Mount Everest, once considered the peak of daring adventures, now resembles a chaotic spectacle.
A Blunt Take on Everest's Commercialization by First Welsh Climber
Caradoc Jones, the Welshman who conquered Mount Everest back in 1995, isn't pulling any punches when it comes to bashing the modern mountaineering industry. He bluntly labeled it a "complete circus" affected by outrageous prices, commercialization, and hordes of selfie-takers and box-tickers.
Jones, now 65, strongly believes that we're jeopardizing the essence of adventure if we continue down this path. "Summit fever has turned civilization's highest peak into a for-profit carnival, barely resembling real mountaineering," he cautions.
The Everest expedition, which cost between £2,000 and £3,000 in the 90s, now sets climbers back between £33,000 and £55,000 - a hefty price hike.
Jones, from Pontrhydfendigaid, Ceredigion, reminisces about his climbing upbringing in "beautiful Eryri," nurturing his passion for mountains. He honed his skills on ice cliffs in Scotland and the Alps before attempting Everest. His preparation with Danish climber Michael Knakkergaard Jørgensen was focused on scaling the northern side of Mount Everest, where the real thrill began at 1,800 meters, with the body feeling the brutal effects of altitude.
Jones vividly recalls the trials they faced during their ascent, including a three-day storm near 8,300 meters that left them with uncertainty, only for the winds to gentlify and allow them to continue their final push to the summit. The happiness and relief that swept through him as he approached the peak felt like a hard-earned victory.
With regret, Jones sees the modern ascent of Everest as a commoditized affair fraught with red tape. Today, climbers face a growing list of regulations, including mandatory tracking systems and GPS, requirements to have summited a 7,000-meter peak, and even a demand for documentation.
Baffled by the new regulations, Jones questions the industry's mantra of expertise: "People think you can't conquer mountaintops unless you've passed an exam, bought the right gear, and enrolled in courses. But the heart of mountaineering lies in the quiet achievements of climbers in every corner of the globe."
Nepal is grappling with balancing its booming tourism industry, environmental concerns, and safety issues, but Jones worries that the measures may suck the spirit out of the adventure.
In 2025, Nepal is rolling out a suite of measures to rein in Mount Everest's commercialization. These include enforcing a climbing experience prerequisite for 7,000-meter peaks, mandating Nepalese guides, health checks, harsher fines for littering, and higher permit costs. The new rules aim to reduce fatalities, overcrowding, and ensure that only experienced climbers take on the challenge. Overall, it's a fight to bring back the raw, exhilarating essence of scaling the highest mountain on Earth.
- Caradoc Jones, the first Welsh climber to conquer Mount Everest, criticizes the modern mountaineering industry, labeling it a "complete circus" of commercialization, outrageous prices, and selfie-takers.
- Jones expresses concern that the essence of adventure is being jeopardized by the current path, describing Mount Everest as a for-profit carnival that barely resembles real mountaineering.
- In the 1990s, the Everest expedition cost between £2,000 and £3,000; today, it ranges from £33,000 to £55,000, illustrating a significant price hike.

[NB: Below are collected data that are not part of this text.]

/-! ## The pseudo-instruction `LDSIZE` (R93) -/

/-- R160: the next word on the port is `LDSIZEL w`. -/
theorem step_ldsizel_of_body {s : State} {w : Word} {ms : List HostMove} (hbody : s.phase = .body)
    (hport : s.cmdPort = .command (encode (.ldsizel w)) :: ms) :
    step s = .next (afterOk 0 { s with cmdPort := ms, expSize := withLowHalf s.expSize w }) := by
  rw [stepRunsTheDecodedCommand s _ ms _ hport (decodeOfEncode _ rfl), exec_eq_answered]
  exact congrArg _ (answered_of_respond (commandReply_of_legal (List.mem_singleton.2 hbody)))

/-- R161: the next word on the port is `LDSIZEH w`. -/
theorem step_ldsizeh_of_body {s : State} {w : Word} {ms : List HostMove} (hbody : s.phase = .body)
    (hport : s.cmdPort = .command (encode (.ldsizeh w)) :: ms) :
    step s = .next (afterOk 0 { s with cmdPort := ms, expSize := withHighHalf s.expSize w }) := by
  rw [stepRunsTheDecodedCommand s _ ms _ hport (decodeOfEncode _ rfl), exec_eq_answered]
  exact congrArg _ (answered_of_respond (commandReply_of_legal (List.mem_singleton.2 hbody)))

/-- Both halves replaced leave nothing of the old value. -/
theorem withHighHalf_withLowHalf (u v : DWord) : withHighHalf (withLowHalf u (lowHalf v)) (highHalf v) = v :=
  eq_of_halves (by rw [lowHalf_withHighHalf, lowHalf_withLowHalf]) (highHalf_withHighHalf _ _)

/-- Settles O38: each half is one step, and together they replace the whole. -/
theorem ldsizeReplacesTheWholeSize : Obligations.LdsizeReplacesTheWholeSize := by
  intro v s rest hbody hport
  have hwords : s.cmdPort = .command (encode (.ldsizel (lowHalf v))) ::
      .command (encode (.ldsizeh (highHalf v))) :: rest := hport
  rw [runs_succ 1 (step_ldsizel_of_body hbody hwords)]
  refine (runs_succ 0 (step_ldsizeh_of_body ?_ rfl)).trans ?_
  · exact hbody
  · simp only [afterOk, runs_zero, withHighHalf_withLowHalf, List.append_assoc]
    rfl

end Sys2Proof.Machine

/-!
PROOF. The statements of 40_control.md: `SINIT` (R110) and `CFG` (R111).
-/

namespace Sys2Proof.Machine

/-- `SINIT` on the machine, by its own rule in every phase. -/
theorem exec_sinit (s : State) : exec .sinit s = .next (afterOk 0 { s with toBlock := newSession s.toBlock }) := by
  rw [exec_eq_answered]
  exact congrArg _ (answered_of_respond (commandReply_sinit s.toBlock))

/-- Settles O20: the new session's elements are the listed ones, and an operand of shape N is 0. -/
theorem sinitBeginsASession : Obligations.SinitBeginsASession := by
  obtain ⟨hshapeN, -⟩ := illegalEncodingsRaiseOrAreDiscarded
  refine ⟨decodeOfEncode .sinit rfl, fun s => ⟨exec_sinit s, fun arg harg => ?_⟩⟩
  obtain ⟨why, hwhy⟩ := hshapeN 0x01 arg (by decide) harg
  exact step_presented_illegal hwhy s

/-- `CFG f` on the machine where its row of R90 admits it. -/
theorem exec_cfg_of_idle {s : State} (f : Bool) (h : s.phase = .idle) :
    exec (.cfg f) s = .next (afterOk 0 { s with sieveEn := f }) := by
  rw [exec_eq_answered]
  exact congrArg _ (answered_of_respond (commandReply_of_legal (List.mem_singleton.2 h)))

/-- Settles O21: `CFG`'s row of R90 phase by phase, and an operand of shape F has bits 31:1 clear. -/
theorem cfgSetsTheSieveOption : Obligations.CfgSetsTheSieveOption := by
  obtain ⟨-, hshapeF, -⟩ := illegalEncodingsRaiseOrAreDiscarded
  refine ⟨decodeOfEncode (.cfg false) rfl, decodeOfEncode (.cfg true) rfl, fun s f =>
    ⟨exec_cfg_of_idle f, fun hphase => ?refused, fun hphase => ?fault, fun arg harg => ?malformed⟩⟩
  case refused =>
    obtain ⟨hfault, hillegal⟩ : s.phase ≠ .fault ∧ s.phase ∉ legalPhases (.cfg f) := by
      rcases hphase with h | h <;> simp [h, legalPhases]
    rw [exec_of_not_legal hfault hillegal, if_neg (by simp)]
  case fault => exact exec_of_fault hphase (by simp) (by simp)
  case malformed =>
    obtain ⟨why, hwhy⟩ := hshapeF arg harg
    exact step_presented_illegal hwhy s

end Sys2Proof.Machine

/-!
PROOF. The statements of 41_part_begin.md: `PBEGIN` (R130) and `PBEGINM` (R131).
-/

namespace Sys2Proof.Machine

- Jones reminisces about his childhood in "beautiful Eryri," where he nurtured his passion for mountains, honing his skills on ice cliffs in Scotland and the Alps before attempting Everest.
- Recounting his ascent, Jones recalls the trials they faced, including a three-day storm near 8,300 meters and the relief he felt approaching the summit.
- Jones laments the commoditization of modern Everest ascents, expressing confusion over the industry's mantra of expertise, believing that quiet achievements by climbers worldwide define mountaineering.
- In an effort to address tourism, environmental concerns, and safety issues, Nepal is implementing new measures in 2025 to combat Mount Everest's commercialization, including requiring climbing experience on 7,000-meter peaks, mandating Nepalese guides, health checks, harsher fines for littering, and higher permit costs, aiming to reduce fatalities, overcrowding, and ensure only experienced climbers take on the challenge.